In this study, the number of patients who had hemorrhagic and ischemic strokes was 140 and 283 patients, respectively. Among them, 49 patients (11.6%) had RLS after ischemic (n = 37, 13.1%) and hemorrhagic (n = 12, 8.6%) strokes. In addition, a total of 171 patients had cortical strokes with infarcts or hemorrhages located in the cortical areas including frontal regions (26 patients), parietal regions (38 patients), occipital regions (33 patients), temporal regions (34 patients), and insular regions (40 patients), while 252 patients showed subcortical strokes with lesion in lentiform nucleus (34 patients), thalamus (24 patients), internal capsule (51 patients), caudate nucleus (22 patients), corpus callosum (19 patients), brainstem (42 patients), and cerebellum (50 patients). In addition, 15 (9.6%) and 34 (16.3%) patients showed RLS after cortical and subcortical strokes, respectively. The non-RLS and RLS groups had no significant differences in the type of stroke, brain location lesions (cortical and subcortical regions), NIHSS severity at the day of hospital admission, and degree of disability/dependence at 1 month after the stroke (p > 0.05; Table 2).

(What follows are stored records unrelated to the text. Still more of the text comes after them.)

-- ==== Sys2Proof/Tests/Slice0.lean ====
section
/-! SUPPORT. The model's own tests: well-formedness smoke, every command's decoding from a word written out, one step of
each command against 95_test_vectors.md, and a witness for each obligation's hypotheses. -/

namespace Sys2Proof.Tests

open Sys2Proof Sys2Proof.Machine Sys2Proof.Config

/-! Helpers. -/

/-- The next state, when there is one. -/
def nextOf (o : Host.Outcome State Fault Refusal) : Option State :=
  match o with
  | .next s => some s
  | .fault _ => none
  | .refused _ => none

/-- The pair (ST, RES) a command answers with. -/
def answer (i : Instr) (s : State) : Option (Byte × Word64) := (nextOf (exec i s)).map reply

/-- The reset state under a tap, with a stream that ends after the given bytes. -/
def onStream (t : Tap) (bs : List Byte) : State :=
  { State.reset with tap := t, port := { ahead := bs.map .byte ++ [.eof], rest := .ends, taken := 0 } }

/-- The reset state with bytes in BB from index 0. -/
def withBytes (bs : List Byte) : State := { State.reset with bb := Memory.writeList [] 0 bs }

/-- Frame F1 of 95_test_vectors.md 0.1. -/
def f1 : List Byte := [0x8D, 0x48, 0x40, 0xD6, 0x20, 0x2C, 0xC3, 0x71, 0xC3, 0x2C, 0xE0, 0x57, 0x60, 0x98]

/-- Frame F2 of 95_test_vectors.md 0.1. -/
def f2 : List Byte := [0x8D, 0x40, 0x62, 0x1D, 0x58, 0xC3, 0x82, 0xD6, 0x90, 0xC8, 0xAC, 0x28, 0x63, 0xA7]

/-- The window offsets of F1's pulses: the preamble, then one half of each bit (R280, R283). -/
def f1Pulses : List Nat :=
  [0, 10, 35, 45] ++ (List.range 112).map fun k =>
    if (f1.getD (k / 8) 0).getLsbD (7 - k % 8) then 80 + 10 * k else 85 + 10 * k

/-- Power 1000 at the given offsets of the window at `off` in the current buffer (buffer 0). -/
def paint (off : Nat) (s : State) : List Nat → State
  | [] => s
  | p :: ps =>
    if off + p < 65536 then paint off { s with buf0 := s.buf0.set (off + p) 1000 } ps
    else paint off { s with buf1 := s.buf1.set (off + p - 65536) 1000 } ps

/-- TAP FRAMES at position `pos` with F1 in the window, FRAME_SKIP 1, and the given stream end. -/
def frameAt (pos : Nat) (eof : Bool) (rest : PortRest) : State :=
  paint (pos % 65536)
    { State.reset with
      tap := .frames, wsize := 1200, eofSeen := eof, pos := BitVec.ofNat 64 pos, le := BitVec.ofNat 64 (pos + 1300),
      params := { Params.default with frameSkip := 1 }, port := { ahead := [], rest := rest, taken := 0 } }
    f1Pulses

/-- TAP WINDOW at position `pos` with a loaded end. -/
def windowAt (pos le : Nat) : State :=
  { State.reset with tap := .window, wsize := 8, pos := BitVec.ofNat 64 pos, le := BitVec.ofNat 64 le }

/-- This part of the pseudocode ends its command. -/
def ends (x : Flow Unit) : Bool :=
  match x with
  | .ok _ _ => false
  | .ended _ _ => true
  | .stuck _ => false

theorem exists_of_ends {x : Flow Unit} (h : ends x = true) : ∃ st u, x = .ended st u := by
  cases x with
  | ok a s => simp [ends] at h
  | ended st s => exact ⟨st, s, rfl⟩
  | stuck why => simp [ends] at h

/-- This command has a next state. -/
theorem exists_of_next {o : Host.Outcome State Fault Refusal} (h : (nextOf o).isSome = true) : ∃ t, o = .next t := by
  cases o with
  | next s => exact ⟨s, rfl⟩
  | fault f => simp [nextOf] at h
  | refused r => simp [nextOf] at h

/-- The reset state under a tap, with a stream of three samples that then stops as `e` says. -/
def stopped (t : Tap) (e : StreamEnd) : State :=
  { State.reset with
    tap := t, port := { ahead := [0x03, 0x08, 0x04, 0x08, 0x01, 0x08].map .byte ++ e.events, rest := .ends, taken := 0 } }

/-! Well-formedness: each check refuses a term. -/

theorem test_wf_sub_too_large : (Instr.csrr 256).wf = false := by decide
theorem test_wf_imm16_too_large : (Instr.crcTab 65536).wf = false := by decide
theorem test_wf_a_too_large : (Instr.pwGet 2147483648).wf = false := by decide
theorem test_wf_a_too_small : (Instr.bsByte (-2147483649)).wf = false := by decide
theorem test_wf_second_operand : (Instr.bfExt 0 0 65536).wf = false ∧ (Instr.init 256 0).wf = false := by decide

/-! Decoding: one word per command, from R101 and R105, R110 and 95_test_vectors.md. -/

theorem test_decode_nop : decode 0x00000000000000000000000000000000 = .instr .nop := by decide
theorem test_decode_init : decode 0x0000000000000000FFFFFFFF00000301 = .instr (.init 3 (-1)) := by decide
theorem test_decode_csrr : decode 0x00000000000000000000000000001102 = .instr (.csrr 0x11) := by decide
theorem test_decode_sdNext : decode 0x00000000000000000000000000000010 = .instr .sdNext := by decide
theorem test_decode_pcNext : decode 0x00000000000000000000000000000018 = .instr .pcNext := by decide
theorem test_decode_pwGet : decode 0x0000000000000000FFFFFFFF00000020 = .instr (.pwGet (-1)) := by decide
theorem test_decode_pwAdv : decode 0x00000000000000000000000000000021 = .instr .pwAdv := by decide
theorem test_decode_pwAdvn : decode 0x00000000000000000000FFFC00000022 = .instr (.pwAdvn 65532) := by decide
theorem test_decode_pwFull : decode 0x00000000000000000000000000000023 = .instr .pwFull := by decide
theorem test_decode_dmNext : decode 0x00000000000000000000000000000028 = .instr .dmNext := by decide
theorem test_decode_crcBuf : decode 0x000000000000000000000005000E0030 = .instr (.crcBuf 5 14) := by decide
theorem test_decode_crcTab : decode 0x000000000000000000000000008D0031 = .instr (.crcTab 0x8D) := by decide
theorem test_decode_bfExt :
    decode 0x0058C382D690C8AC00000024000C0038 = .instr (.bfExt 0x58C382D690C8AC 36 12) := by decide
theorem test_decode_bfTst : decode 0x8000000000000000FFFFFFFF00000039 = .instr (.bfTst 0x8000000000000000 (-1)) := by
  decide
theorem test_decode_bbWr : decode 0x0000000000000000000000FF00AB0040 = .instr (.bbWr 255 0x00AB) := by decide
theorem test_decode_bsByte : decode 0x00000000000000000000000D00000041 = .instr (.bsByte 13) := by decide
theorem test_decode_bsRange : decode 0x0000000000000000000000FA01000042 = .instr (.bsRange 250 256) := by decide
theorem test_decode_frDf : decode 0x00000000000000000000000000000048 = .instr .frDf := by decide
theorem test_decode_frIcao : decode 0x00000000000000000000000000000049 = .instr .frIcao := by decide
theorem test_decode_frMe : decode 0x0000000000000000000000000000004A = .instr .frMe := by decide
theorem test_decode_frTc : decode 0x0000000000000000000000000000004B = .instr .frTc := by decide
theorem test_decode_frCheck : decode 0x0000000000000000000000000000004C = .instr .frCheck := by decide
theorem test_decode_altDec : decode 0x0000000000000000000000000C380050 = .instr (.altDec 0xC38) := by decide
/-- DC-1, DC-3, DC-5, DC-7: what decode turns away, the opcode first. -/
theorem test_decode_rejects :
    decode 0x00000000000000000000000000000003 = .rejected .illegalOpcode ∧
    decode 0x00000000000000000000000000000103 = .rejected .illegalOpcode ∧
    decode 0x00000000000000000000000100000010 = .rejected .reservedField ∧
    decode 0x00000000000000010000000000010138 = .rejected .reservedField := by decide
theorem test_decode_bytes_length : decodeBytes (List.replicate 15 0) = .notADescriptor := by decide
theorem test_table_word : decodeTableWord 32 0x00080042 = some (.bsRange 0 8) := by decide
theorem test_fetch_word : (nextOf (step (State.reset.withFetchWord 16 0x1102))).map reply = some (0x00, 0x74A415649) := by
  decide

/-! One step of each command; the expected values are those of 95_test_vectors.md. -/

theorem test_nop_DC9 : answer .nop State.reset = some (0x00, 0) := by decide
theorem test_init_DC14 : answer (.init 3 65537) State.reset = some (0x12, 0) := by decide
theorem test_init_W20 : (nextOf (exec (.init 3 1) (onStream .idle []))).map statusWord = some 0x32 := by decide +kernel
theorem test_csrr_DC18 : answer (.csrr 0x10) State.reset = some (0x00, 0x4B004B00000) := by decide
theorem test_csrr_DC19 : answer (.csrr 0x12) State.reset = some (0x11, 0) := by decide
theorem test_sdNext_SD4 : answer .sdNext (onStream .samples [0x34, 0x02]) = some (0x00, 0xFFFFFFFFFFFFFA34) := by decide
theorem test_sdNext_SD7 : (nextOf (exec .sdNext (onStream .samples [0x00, 0x10]))).map statusWord = some 0x212111 := by
  decide
theorem test_pcNext_PC1 : answer .pcNext (onStream .power [0x03, 0x08, 0x04, 0x08]) = some (0x00, 0x19) := by decide
/-- PC-4, second result, from the history of its first. -/
theorem test_pcNext_PC4 :
    answer .pcNext { onStream .power [0xFF, 0x0F, 0xFF, 0x0F] with hist := #v[0, 0, 0, 0, 0, 0, 0x800, 0x800] } =
      some (0x00, 0x1FFC002) := by decide
/-- R251: offset 1 at POS 65535 is slot 0 of the next buffer. -/
theorem test_pwGet_next_buffer :
    answer (.pwGet 1) { windowAt 65535 131072 with buf1 := PowerBuf.zeros.set 0 77 } = some (0x00, 77) := by decide
theorem test_pwGet_W21 : answer (.pwGet 0) (windowAt 0 0) = some (0x40, 0) := by decide
theorem test_pwAdv_W22 : (nextOf (exec .pwAdv (windowAt 0 0))).map (·.pos) = some 1 := by decide
/-- R253: a boundary swaps the buffers and refills the old current one with the next power sample (PC-1). -/
theorem test_pwAdv_boundary :
    (nextOf (exec .pwAdv { onStream .window [0x03, 0x08, 0x04, 0x08] with wsize := 8, pos := 65535, le := 131072 })).map
      (fun t => (t.pos, t.sel, t.buf0.get 0, t.cnt0, t.le, t.eofSeen)) = some (65536, true, 25, 1, 131073, true) := by
  decide +kernel
theorem test_pwAdvn_three : (nextOf (exec (.pwAdvn 3) (windowAt 5 100))).map (·.pos) = some 8 := by decide
theorem test_pwAdvn_negative : answer (.pwAdvn (-1)) (windowAt 5 100) = some (0x12, 0) := by decide
theorem test_pwFull_edge : answer .pwFull (windowAt 92 100) = some (0x00, 1) ∧ answer .pwFull (windowAt 93 100) = some (0x00, 0) := by
  decide
/-- DM-1's frame and timestamp, at a position inside a buffer. -/
theorem test_dmNext_delivers :
    (nextOf (exec .dmNext (frameAt 100 true .ends))).map (fun t => (reply t, memRead t 0 14, t.pos, t.fts)) =
      some ((0x00, 10000), f1, 101, 10000) := by decide +kernel
theorem test_dmNext_eos : answer .dmNext { frameAt 100 true .ends with le := 1299 } = some (0x01, 0) := by decide +kernel
theorem test_crcBuf_CRC9 : answer (.crcBuf 0 11) (withBytes f1) = some (0x00, 0x576098) := by decide +kernel
theorem test_crcBuf_CRC13 : answer (.crcBuf 5 4) (withBytes f1) = some (0x11, 0) := by decide
theorem test_crcTab_CRC5 : answer (.crcTab 0x8D) State.reset = some (0x00, 0xF8BA93) := by decide
theorem test_crcTab_CRC7 : answer (.crcTab 256) State.reset = some (0x11, 0) := by decide
theorem test_bfExt_BF10 : answer (.bfExt 0x58C382D690C8AC 36 12) State.reset = some (0x00, 0xC38) := by decide
theorem test_bfExt_BF6 : answer (.bfExt 0xFFFFFFFFFFFFFFFF (-1) 32) State.reset = some (0x10, 0) := by decide
theorem test_bfTst_BF16 : answer (.bfTst 0x8000000000000000 63) State.reset = some (0x00, 1) := by decide
theorem test_bfTst_BF14 : answer (.bfTst 0x80 64) State.reset = some (0x11, 0) := by decide
theorem test_bbWr_clears_frame_valid :
    (nextOf (exec (.bbWr 13 0x98) { withBytes f1 with frameValid := true })).map (fun t => (t.frameValid, memRead t 0 14)) =
      some (false, f1) := by decide
theorem test_bbWr_BB17 : answer (.bbWr 0 0x100) State.reset = some (0x31, 0) := by decide
theorem test_bsByte_BB2 : answer (.bsByte 13) (withBytes f1) = some (0x00, 0x98) := by decide
theorem test_bsByte_BB4 : answer (.bsByte 256) (withBytes f1) = some (0x11, 0) := by decide
theorem test_bsRange_BB7 : answer (.bsRange 0 8) (withBytes f1) = some (0x00, 0x8D4840D6202CC371) := by decide
theorem test_bsRange_BB10 : answer (.bsRange 0 9) (withBytes f1) = some (0x12, 0) := by decide
theorem test_frDf_FR2 : answer .frDf (withBytes f2) = some (0x00, 0x11) := by decide
theorem test_frIcao_FR2 : answer .frIcao (withBytes f2) = some (0x00, 0x40621D) := by decide
theorem test_frMe_FR2 : answer .frMe (withBytes f2) = some (0x00, 0x58C382D690C8AC) := by decide
theorem test_frTc_FR2 : answer .frTc (withBytes f2) = some (0x00, 0xB) := by decide
theorem test_frCheck_FR2 : answer .frCheck (withBytes f2) = some (0x00, 0) := by decide +kernel
theorem test_frCheck_FR5 : answer .frCheck (withBytes (f2.set 13 0xA8)) = some (0x02, 0) := by decide +kernel
theorem test_altDec_ALT10 : answer (.altDec 0x28A) State.reset = some (0x00, 0xFFFFFFFFFFFFFF9C) := by decide
theorem test_altDec_ALT29 :
    answer (.altDec 0x222) State.reset = some (0x02, 0) ∧
    answer (.altDec 0x222) { State.reset with params := { Params.default with altRule := .gillham } } =
      some (0x00, 0x7D0) := by decide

However, the mean NIHSS score on the day of admission to hospital was significantly higher in the RLS group than in the non-RLS group (p < 0.05), but there was no significant difference in the mean mRS scores at 1 month after the onset of stroke between the RLS and non-RLS groups (Figure 2).

Table 2.

Relationships between clinical features and RLS after stroke onset.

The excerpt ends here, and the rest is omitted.